O ato de comprar um carro zero km envolve pelo menos três lados, o financeiro, o racional e o emocional. Para muitos o último acaba dominando e levando à uma compra da qual o proprietário pode se arrepender no médio e longo prazos.
Vamos analisar cada lado:
Financeiro – antes de decidir por qual carro comprar é preciso saber qual o orçamento disponível, estabelecendo um teto de gastos que seja compatível com a reserva financeira do comprador, a sua capacidade de pagar mensalidades (no caso de financiar) e os seus demais objetivos para o dinheiro que tem guardado. Não se pode esquecer que além do valor da compra (a vista) ou da entrada (financiamento) haverá outros gastos (como emplacamento, IPVA, seguro e acessórios), eles podem somar facilmente o equivalente a 10% do valor total do carro comprado (ou seja, num carro de 110 mil reais de preço, as despesas extras podem passar de 11 mil reais). É também importante saber o histórico de desvalorização do tipo de veículo escolhido, comparando o preço tabelado do carro 0km com o do mesmo modelo já com 3 a 5 anos de uso (uma depreciação mais acelerada vai impactar na hora de trocar por outro 0km daqui há algum tempo). Estimar os custos de manutenção ao longo dos anos é fator importante, assim como saber qual o valor do seguro para o seu perfil.
Racional – saber que tipo de utilização o carro terá ajuda a fazer boas escolhas. Comprar uma picape 4×4 para quem nunca vai para fora do asfalto, não anda na neve e não transporta cargas pesadas, não será uma escolha racional. Neste caso. o gasto com um veículo caro pode não compensar no uso diário. Escolher um carro grande quando ele será usado prioritariamente sozinho e sendo estacionado em locais movimentados e com pouca disponibilidade de vagas, pode ser uma opção inconveniente e pouco prática. Colher informações sobre a sobrevida do modelo que você está cogitando comprar é importante, saber se a versão do ano seguinte já saiu também (agora em Maio/2025 há muitos modelos 2026 já disponíveis nas concessionárias).
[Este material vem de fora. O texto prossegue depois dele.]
-- ==== Sys2Proof/Machine/RegReg.lean ====
section
/-! DEFINITION. The register-register arithmetic instructions (41_reg_reg_arithmetic.md R130 to R142). Sums, differences and
products keep the low 32 bits (R130). -/

namespace Sys2Proof.Machine

/-- ADD (R131). -/
def execAdd (rd rs1 rs2 : RegIdx) (s : State) : StepResult := regReg (fun a b => a + b) rd rs1 rs2 s

/-- SUB: the minuend is `rs1` (R132). -/
def execSub (rd rs1 rs2 : RegIdx) (s : State) : StepResult := regReg (fun a b => a - b) rd rs1 rs2 s

/-- AND (R133). -/
def execAnd (rd rs1 rs2 : RegIdx) (s : State) : StepResult := regReg (fun a b => a &&& b) rd rs1 rs2 s

/-- OR (R134). -/
def execOr (rd rs1 rs2 : RegIdx) (s : State) : StepResult := regReg (fun a b => a ||| b) rd rs1 rs2 s

/-- XOR (R135). -/
def execXor (rd rs1 rs2 : RegIdx) (s : State) : StepResult := regReg (fun a b => a ^^^ b) rd rs1 rs2 s

/-- SLT (R136). -/
def execSlt (rd rs1 rs2 : RegIdx) (s : State) : StepResult := regReg (fun a b => boolWord (lessSigned a b)) rd rs1 rs2 s

/-- SLTU (R137). -/
def execSltu (rd rs1 rs2 : RegIdx) (s : State) : StepResult := regReg (fun a b => boolWord (lessUnsigned a b)) rd rs1 rs2 s

/-- SRA (R138). -/
def execSra (rd rs1 rs2 : RegIdx) (s : State) : StepResult := regReg (fun a b => shiftRightArith a (shiftAmount b)) rd rs1 rs2 s

/-- SRL (R139). -/
def execSrl (rd rs1 rs2 : RegIdx) (s : State) : StepResult := regReg (fun a b => shiftRightLogical a (shiftAmount b)) rd rs1 rs2 s

/-- SLL (R140). -/
def execSll (rd rs1 rs2 : RegIdx) (s : State) : StepResult := regReg (fun a b => shiftLeftLogical a (shiftAmount b)) rd rs1 rs2 s

/-- MUL: the low 32 bits of the product, the same for signed and unsigned operands (R141, R142). -/
def execMul (rd rs1 rs2 : RegIdx) (s : State) : StepResult := regReg (fun a b => a * b) rd rs1 rs2 s

end Sys2Proof.Machine
end

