-- ==== Sys2Proof/Machine/Dispatch.lean ====
section
/-! DEFINITION. The meaning of every instruction, one arm per constructor in the order of spec/opcode_table.json. -/

namespace Sys2Proof.Machine

/-- One instruction performed in a state whose `pc` is its address (00_scope.md R11 (3)). -/
def exec (i : Instr) (s : State) : Host.Outcome State Fault Refusal :=
  match i with
  | .csrr rd csr => Sys2Proof.Machine.execCsrr rd csr s
  | .csrw csr rs1 => Sys2Proof.Machine.execCsrw csr rs1 s
  | .add rd rs1 rs2 => Sys2Proof.Machine.execAdd rd rs1 rs2 s
  | .sub rd rs1 rs2 => Sys2Proof.Machine.execSub rd rs1 rs2 s
  | .and rd rs1 rs2 => Sys2Proof.Machine.execAnd rd rs1 rs2 s
  | .or rd rs1 rs2 => Sys2Proof.Machine.execOr rd rs1 rs2 s
  | .xor rd rs1 rs2 => Sys2Proof.Machine.execXor rd rs1 rs2 s
  | .slt rd rs1 rs2 => Sys2Proof.Machine.execSlt rd rs1 rs2 s
  | .sltu rd rs1 rs2 => Sys2Proof.Machine.execSltu rd rs1 rs2 s
  | .sra rd rs1 rs2 => Sys2Proof.Machine.execSra rd rs1 rs2 s
  | .srl rd rs1 rs2 => Sys2Proof.Machine.execSrl rd rs1 rs2 s
  | .sll rd rs1 rs2 => Sys2Proof.Machine.execSll rd rs1 rs2 s
  | .mul rd rs1 rs2 => Sys2Proof.Machine.execMul rd rs1 rs2 s
  | .addi rd rs1 imm => Sys2Proof.Machine.execAddi rd rs1 imm s
  | .andi rd rs1 imm => Sys2Proof.Machine.execAndi rd rs1 imm s
  | .ori rd rs1 imm => Sys2Proof.Machine.execOri rd rs1 imm s
  | .xori rd rs1 imm => Sys2Proof.Machine.execXori rd rs1 imm s
  | .slti rd rs1 imm => Sys2Proof.Machine.execSlti rd rs1 imm s
  | .sltiu rd rs1 imm => Sys2Proof.Machine.execSltiu rd rs1 imm s
  | .srai rd rs1 shamt => Sys2Proof.Machine.execSrai rd rs1 shamt s
  | .srli rd rs1 shamt => Sys2Proof.Machine.execSrli rd rs1 shamt s
  | .slli rd rs1 shamt => Sys2Proof.Machine.execSlli rd rs1 shamt s
  | .lui rd imm => Sys2Proof.Machine.execLui rd imm s
  | .auipc rd imm => Sys2Proof.Machine.execAuipc rd imm s
  | .lw rd imm rs1 => Sys2Proof.Machine.execLw rd imm rs1 s
  | .sw rs2 imm rs1 => Sys2Proof.Machine.execSw rs2 imm rs1 s
  | .jal rd offset => Sys2Proof.Machine.execJal rd offset s
  | .jr rs1 => Sys2Proof.Machine.execJr rs1 s
  | .jalr rd rs1 imm => Sys2Proof.Machine.execJalr rd rs1 imm s
  | .beq rs1 rs2 offset => Sys2Proof.Machine.execBeq rs1 rs2 offset s
  | .bne rs1 rs2 offset => Sys2Proof.Machine.execBne rs1 rs2 offset s
  | .blt rs1 rs2 offset => Sys2Proof.Machine.execBlt rs1 rs2 offset s
  | .bge rs1 rs2 offset => Sys2Proof.Machine.execBge rs1 rs2 offset s
  | .bltu rs1 rs2 offset => Sys2Proof.Machine.execBltu rs1 rs2 offset s
  | .bgeu rs1 rs2 offset => Sys2Proof.Machine.execBgeu rs1 rs2 offset s

end Sys2Proof.Machine
end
Para optar por um modelo 2025/2025 o desconto com relação ao modelo 2025/2026 precisa ser grande, afinal, na hora da venda o 25/25 será cotado como 25 e o 25/26 será cotado como 26).
Emocional – para quem gosta de dirigir como eu, é difícil isolar a componente emocional, carros com desenho moderno, esportivo, marca de prestígio, boa imagem no mercado, prazer ao dirigir, bom desempenho, percepção de qualidade e muitos outros fatores, podem fazer com que os fatores de decisão pesem mais por este terceiro caminho, deixando (perigosamente) os outros dois em segundo plano. Há que ter cuidado, pois esta é a vertente mais explorada pelos hábeis vendedores das concessionárias.
Vale sempre a máxima – não compre carro que não tenha dirigido! Faça um test-drive!